He sat on the stone rim and pressed his palms to his thighs. Tried to slow his breath. Tried not to think about how fast the boy’s whisper might travel, or whether that photo had been the one from the graveyard, or the one from Dumbledore’s funeral, or the one where he was just seventeen and covered in blood and Hagrid's tears.

He’d come here to disappear.

To be no one.

But they kept trying to find him—kept pulling him back into the myth. The Boy Who Lived. The Man Who Won. The Ghost in the Photographs.

He couldn’t do it again.

He wouldn’t.

He reached into his coat and touched the spine of the journal. Solid. Real. A choice he had made.

But even that felt fragile now. Contaminated.

He stood.

He walked.

Not back to the hostel. Not toward the pizzeria. Just away.

By the time the sun dipped behind the rooftops and the air cooled to a softer hush, he'd summoned whatever he felt he needed.

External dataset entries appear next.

-- ==== Sys2Proof/Tests/Slice0.lean ====
section
/-! SUPPORT. Tests of single commands on small states, with expected results from the manual's rules and examples, and
one witness for each statement with hypotheses: a concrete state and operands that meet all of them together. -/

open Sys2Proof Sys2Proof.Machine

namespace Sys2Proof.Tests

/-! ## Small states -/

/-- A view of the next state a command answers. -/
def answer {α : Type} (r : Result) (f : State → α) : Option α :=
  match r with
  | .next s => some (f s)
  | .fault _ => none
  | .refused _ => none

/-- Every notice kind. -/
def allKinds : KindSet :=
  { started := true, committed := true, retuned := true, tripped := true, retired := true, adopted := true }

/-- A session record with interval 5, every kind in its mask and no notice. -/
def record (cls : SessionClass) (l : Link) (status : SessionStatus) (quota : Nat) : SessionRecord :=
  { cls := cls, link := l, interval := 5, status := status, quota := quota, mask := allKinds,
    notices := Vector.replicate 16 KindSet.empty }

/-- S0 is ORDINARY on Link A with quota 2, in a given status; S1 is the SUPERVISOR on Link B. -/
def hallWith (status : SessionStatus) : State :=
  { State.reset with
    sessions := putAt (putAt (Vector.replicate 8 none) 0 (some (record .ordinary .a status 2)))
      1 (some (record .supervisor .b (.opened 3) 16)) }

/-- Both sessions OPEN. -/
def hall : State := hallWith (.opened 3)

/-- A command of codes and parameters waits in a link's slot. -/
def asks (s : State) (l : Link) (c : Command) (ps : List Nat) : State :=
  (s.setLink l { s.link l with slot := .queued { code := c.code, params := ps.map byte } }).refresh

/-- Settings of a single binding: ACTIVE_HIGH, no gate. -/
def plain (duty : Nat) : Settings :=
  { duty := duty, polarity := .activeHigh, deadBand := 0, gate := none, mode := .mark }

/-- One single binding on CH0 and P0, safe level LOW. -/
def single (duty : Nat) : Binding :=
  { channel := 0, pin := 0, active := plain duty, drive := .pushPull, safe := .low, complement := none }

/-- The place of the primary half of L0's binding. -/
def place0 : Place := { lease := 0, index := 0, role := .primary }

/-- L0 with one binding on TB0, subscribed to FLT0, generation 255. -/
def lease0 (holder : SessionNo) (duty : Nat) (ph : Phase) : LeaseRecord :=
  { holder := holder, timebase := 0, subscription := { flt0 := true, flt1 := false },
    bindings := [single duty], generation := 255, phase := ph }

/-- TB0 with period 20, prescale code 2, L0 its holder and only lease. -/
def tb0 (counter : Nat) (staged : Option Nat) : Timebase :=
  { prescale := 2, counter := counter, refCount := 1,
    run := some { period := 20, staged := staged, holder := 0, startPending := false } }

/-- L0 in a phase, with its channel, engine and pin and its timebase at a counter value, on a hall. -/
def leasedOn (h : State) (holder : SessionNo) (duty : Nat) (ph : Phase) (stage : Option Settings) (counter : Nat)
    (staged : Option Nat) : State :=
  { h with
    leases := putAt (Vector.replicate 16 none) 0 (some (lease0 holder duty ph))
    channels := putAt (Vector.replicate 12 none) 0 (some place0)
    engines := putAt (Vector.replicate 12 .unused) 0
      (if ph.showsSafe then .held { place := place0, active := plain duty, staged := stage }
       else .generating { place := place0, active := plain duty, staged := stage } none
          { inWindow := true, carrier := none })
    pins := putAt (Vector.replicate 24 PinEntry.reset) 0
      { owner := some { place := place0, drive := .pushPull }, rest := .float, level := .low }
    timebases := putAt (Vector.replicate 4 Timebase.reset) 0 (tb0 counter staged) }

/-- L0 of S0 in a phase, duty 8, TB0 at counter 0. -/
def leased (ph : Phase) (stage : Option Settings) : State := leasedOn hall 0 8 ph stage 0 none

/-- L0 of S0 RUNNING. -/
def running : State := leased .running none

/-- A state with a command waiting in the queue and its outputs up to date. -/
def queued (s : State) (c : Instr) : State := ({ s with pending := [c] }).refresh

theorem settled_asks (s : State) (l : Link) (c : Command) (ps : List Nat) : (asks s l c ps).Settled :=
  State.settled_refresh _

theorem settled_queued (s : State) (c : Instr) : (queued s c).Settled := State.settled_refresh _

/-- Reading one lease of a table that holds one at L0. -/
theorem leaseHas_first {p : LeaseRecord → Prop} {r : LeaseRecord} (h : p r) (n : LeaseNo) :
    leaseHas (putAt (Vector.replicate 16 none) 0 (some r))[n] p := by
  by_cases hn : n = 0
  · subst hn; rw [putAt_self]; exact h
  · rw [putAt_other _ _ hn]; simp [leaseHas]

theorem leases_leasedOn (h : State) (holder : SessionNo) (duty : Nat) (ph : Phase) (stage : Option Settings)
    (counter : Nat) (staged : Option Nat) : (leasedOn h holder duty ph stage counter staged).leases
      = putAt (Vector.replicate 16 none) 0 (some (lease0 holder duty ph)) := by
  simp only [leasedOn]

theorem leases_running : running.leases = putAt (Vector.replicate 16 none) 0 (some (lease0 0 8 .running)) := by
  rw [running, leased, leases_leasedOn]

theorem leases_asks (s : State) (l : Link) (c : Command) (ps : List Nat) : (asks s l c ps).leases = s.leases := by
  simp only [asks, State.refresh_leases, State.setLink_leases]

theorem leases_queued (s : State) (c : Instr) : (queued s c).leases = s.leases := by
  simp only [queued, State.refresh_leases]

/-- L0 AMEND_PENDING with a staged duty of 5. -/
def amending : State := leased (.amendPending [plain 5]) (some (plain 5))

The journal. The wand. Money. The barest essentials.

He left everything else behind.

No note. No goodbye.

Rome, like London, would forget him eventually. Or worse, remember him wrong. Turn him into a story again. Something distant. Digestible.

He had come here to disappear. To feel quiet in a way that wasn’t hollow. To find a moment, just one, where he could exist without flinching.

But even here, the world found him. Peeled him open. Prodded at the softest part.

Pried open his still-healing ribs and reached inside like it had a right.

He couldn’t bear to be seen like this, newly-born and gasping.

So he ran.
Not with his feet. With magic.

He turned on instinct, shoulders hunched, breath sharp.

And he Disapparated.

No destination. No anchor. Just the jagged, blind need to be anywhere else.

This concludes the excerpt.